Trump Supporters Back Bukele's Call for Trump to Target American Judges

Donald Trump does not usually take advice, especially from foreign leaders who often attempt to flatter and compliment the US president.

However, the Central American nation's strongman president Bukele has adopted a different approach by urging the White House to emulate his actions in impeaching so-called “dishonest judges.”

His appeal for Trump to move against the American court system also received backing from Trump allies, such as an social media message by one-time supporter Elon Musk, who has previously amplified the Salvadoran's demands to oust US judges.

Growing Risks to Judicial Independence

Analysts say that Bukele's latest intervention come at a time of unprecedented dangers to judicial independence and specific justices in the United States, and during a period where the Trump administration is employing similar strong-arm methods employed by leaders in countries such as Türkiye, Hungary, India, and his native the Central American country to weaken democratic accountability.

Bukele's online statement recently was one more in a long series of provocations and allegations he has made against the American judiciary, such as a March assertion that the US was “experiencing a judicial coup,” and ridicule of a court's order to halt deportation flights transporting suspected illegal immigrants to his country's brutal correctional facilities.

Attacks on Oregon Justice

Bukele's impeachment call was also issued amid online attacks on Oregon justice Karin Immergut by White House aide Stephen Miller, attorney general Pam Bondi, Elon Musk, and Trump personally in a recent media briefing.

Immergut had ordered restraining orders blocking the administration from deploying the national guard, first in Oregon then in the West Coast state. Trump has been pushing to send soldiers into Portland, which the leader has described as “war-ravaged” based on limited, peaceful demonstrations outside the city's federal building.

History of Targeting Judges

Miller, Bondi, and Musk have a history of criticizing judges who have ruled against presidential directives or otherwise impeded the administration's policy goals. Prior to resuming office recently, Trump urged his followers against judges presiding over his legal cases, who were then inundated with intimidation and harassment.

Monitoring groups, law enforcement agencies, and judges themselves have highlighted a heightened climate of threats and coercion in the months since he re-entered the White House.

Rising Threat Statistics

According to information gathered by the federal agency, in 2025 through the third quarter, there were 562 threats to 395 US justices, giving rise to more than eight hundred investigations. This year has already eclipsed the first recorded year, and last year, and is likely to top 2023's record of over six hundred threats.

The dangers are not only happening at the national level. Information by the university's Bridging Divides Initiative shows that there have been at least fifty-nine cases of intimidation, harassment, surveillance, or violence committed against judges on the state and municipal levels in the current year.

Analyst Insights on Root Causes

Experts say that the threats are a result of the language coming from top government officials.
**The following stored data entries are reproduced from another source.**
-- ==== Sys2Proof/Machine/TinkerMem.lean ====
section
/-! DEFINITION. The Tinkers' memory instructions, atomics, history and system instructions, stream issue and fetching (R79 to
R84, R90, R91, R102, R105 to R108), and the operations of the shared-cache slices (R103, R122). -/

namespace Sys2Proof.Machine

/-! ## Accesses by bytes -/

/-- Splitting ascending offsets into runs: first offset and length. -/
def runsOf : List Nat → List (Nat × Nat)
  | [] => []
  | x :: xs =>
    match runsOf xs with
    | (y, n) :: rs => if y = x + 1 then (x, n + 1) :: rs else (x, 1) :: (y, n) :: rs
    | [] => [(x, 1)]

/-- The lanes that byte i of a vector access holds, by fmt. -/
def lanesOfByte (fmt i : Nat) : List Nat :=
  if fmt = 0 then [i / 4] else if fmt = 1 then [2 * i, 2 * i + 1] else if fmt = 2 then [i] else [i / 2]

/-- The bytes that the active lanes reach (R91). -/
def activeBytes (fmt : Nat) (p : BitVec 8) : List Nat :=
  (List.range (vmBytes fmt)).filter (fun i => (lanesOfByte fmt i).any (active p))

/-- The context of a Tinker's accesses (R281, R367). -/
def State.tkCtx (s : State) (k : Nat) : Ctx := ⟨s.cellWho (tkCell k), some (tkCell k), none, none, none⟩

/-- Memory put back where an access of a trapping instruction was refused part of the way (R84); what its reads counted stays (R264). -/
def State.undoMem (t s : State) : State :=
  { t with
    bulk := s.bulk, scache := s.scache, stores := s.stores, locals := s.locals, sramErr := s.sramErr
    stk := { t.stk with bursts := s.stk.bursts } }

/-- Reading runs of an access from a global address: the bytes in place, zero elsewhere. -/
def State.readRuns (s : State) (x : Ctx) (a n : Nat) : List (Nat × Nat) → Got
  | [] => Got.ok (List.replicate n 0) s
  | r :: rs =>
    let g := s.globalRead x (byteAddr a r.1) r.2
    if g.fault.isSome then g
    else
      let h := State.readRuns g.st x a n rs
      { h with bytes := h.bytes.take r.1 ++ g.bytes ++ h.bytes.drop (r.1 + r.2) }

/-- Writing runs of an access. -/
def State.writeRuns (s : State) (x : Ctx) (a : Nat) (bs : List Byte) : List (Nat × Nat) → Got
  | [] => Got.ok [] s
  | r :: rs =>
    let g := s.globalWrite x (byteAddr a r.1) (sliceB bs r.1 r.2)
    if g.fault.isSome || g.wait then g else State.writeRuns g.st x a bs rs

/-- Performing an access at its target: the answer that returns to the Tinker (R110): a code and bytes. -/
def State.perform (s : State) (k : Nat) (a : TkAcc) : (Code × List Byte) × State :=
  let x := s.tkCtx k
  let fin := fun (g : Got) => match g.fault with
    | some c => ((c, ([] : List Byte)), g.st.undoMem s)
    | none => ((cOK, g.bytes), g.st)
  let word := fun (f : Nat → Option Nat) =>
    if !s.ownsSlice x.who (sliceOf a.addr) then ((cPageOwner, ([] : List Byte)), s.bump Fd.poolOwnerFaultCnt)
    else
      match s.sliceWord a.addr with
      | (none, s1) => ((cMemUncorrectable, []), s1)
      | (some w, s1) => ((cOK, leBytes 4 w), match f w with
        | some v => s1.setSliceWord a.addr (v % 2 ^ 32)
        | none => s1)
  match a.op with
  | .load n _ => fin (s.globalRead x a.addr n)
  | .store bs => fin (s.globalWrite x a.addr bs)
  | .vload _ pg fmt _ => fin (s.readRuns x a.addr (vmBytes fmt) (runsOf (activeBytes fmt ((s.tinker k).pr pg))))
  | .vstore fmt lanes _ =>
    let need := (List.range (vmBytes fmt)).filter (fun i => (lanesOfByte fmt i).any (fun l => (lanes.getD l none).isSome))
    -- an L4 byte of which one nibble stays is read for it
    let old : Got := if fmt = 1 then s.readRuns x a.addr (vmBytes fmt) (runsOf need) else Got.ok [] s
    if old.fault.isSome then fin old
    else
      let bs := (laneBytes fmt lanes old.bytes).map (fun b => b.getD 0)
      fin (old.st.writeRuns x a.addr bs (runsOf need))
  | .fai =>
    let r := word (fun w => some (w + 1))
    (r.1, if r.1.1 = cOK then r.2.noteWrap a.addr (ofLe r.1.2) 1 else r.2)
  | .faa v =>
    let r := word (fun w => some (w + v.toNat))
    (r.1, if r.1.1 = cOK then r.2.noteWrap a.addr (ofLe r.1.2) v.toNat else r.2)
  | .cas cmp new => word (fun w => if w = cmp.toNat then some new.toNat else none)
  | .hmerge q =>
    let o := recordOffset a.addr
    if !s.ownsSlice x.who (sliceOf o) then ((cPageOwner, []), s.bump Fd.poolOwnerFaultCnt)
    else
      match s.histMerge o q with
      | (some c, s1) => ((c, []), s1)
      | (none, s1) => ((cOK, leBytes 4 0), s1)
  | .hpred fmt =>
    let o := recordOffset a.addr
    if !s.ownsSlice x.who (sliceOf o) then ((cPageOwner, []), s.bump Fd.poolOwnerFaultCnt)
    else
      match s.histPredict o (Fmt.ofField fmt) with
      | (none, s1) => ((cMemUncorrectable, []), s1)
      | (some q, s1) => ((cOK, leBytes 4 (ofSigned 32 q)), s1)

/-- A request arrives at its slice (R103). -/
def State.arrive (s : State) (z : SliceReq) : State := { s with slices := s.slices ++ [z] }

/-- The request of a Tinker at a slice: Tinkers rank first, by global index (R103). -/
def State.tkRequest (s : State) (k o : Nat) : SliceReq :=
  { slice := sliceOf o, arrival := s.fld (Fd.cycles .scache), cls := 1, rank := k, off := o, op := .tinker k }

/-- Issuing a load, atomic or history access (R80, R103): one to the shared cache goes to its slice and waits its turn there; any
other is performed, and its answer returns. -/
def State.issueAccess (s : State) (k : Nat) (a : TkAcc) : State :=
  match placeOf a.addr with
  | .scache o => (s.onTinker k (fun t => { t with wait := .access { a with addr := o } })).arrive (s.tkRequest k o)
  | _ =>
    let r := s.perform k a
    r.2.onTinker k (fun t => { t with wait := .access { a with answer := some r.1 } })

/-- A Tinker goes past a store that it has issued (R81). -/
def Tinker.passStore (t : Tinker) (a : TkAcc) : Tinker :=
  Tinker.advance { t with stores := t.stores ++ [TkStore.mk t.pc a] } 4

/-- Issuing a global store (R80, R81, R103): the Tinker goes on, and the answer comes by GLOBAL_ACCESS_RESPONSE. -/
def State.issueStore (s : State) (k : Nat) (a : TkAcc) : State :=
  match placeOf a.addr with
  | .scache o => (s.onTinker k (fun t => t.passStore { a with addr := o })).arrive (s.tkRequest k o)
  | _ =>
    let r := s.perform k a
    r.2.onTinker k (fun t => t.passStore { a with answer := some r.1 })

/-- The global address of an access that its slice performs. -/
def scacheAddr (o : Nat) : Nat := 0x200000000000 + o

/-- Performing an access at its slice, by its offset. -/
def State.performAt (s : State) (k : Nat) (a : TkAcc) : (Code × List Byte) × State :=
  let flat := match a.op with
    | .fai => true
    | .faa _ => true
    | .cas _ _ => true
    | .hmerge _ => true
    | .hpred _ => true
    | _ => false
  s.perform k (if flat then a else { a with addr := scacheAddr a.addr })

/-- Whether a store waits at its slice at an offset. -/
def TkStore.waitsAt (x : TkStore) (off : Nat) : Bool := x.acc.answer.isNone && decide (x.acc.addr = off)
In spring, the Global Project Against Hate and Extremism (GPAHE) published a detailed report claiming that “malicious and highly irresponsible statements from White House allies and supporters align with escalating violent posts on social media.” It noted “a 54% rise in demands for removal and violent threats against judges across social media platforms from the first two months of this year, the initial period of Trump’s administration.”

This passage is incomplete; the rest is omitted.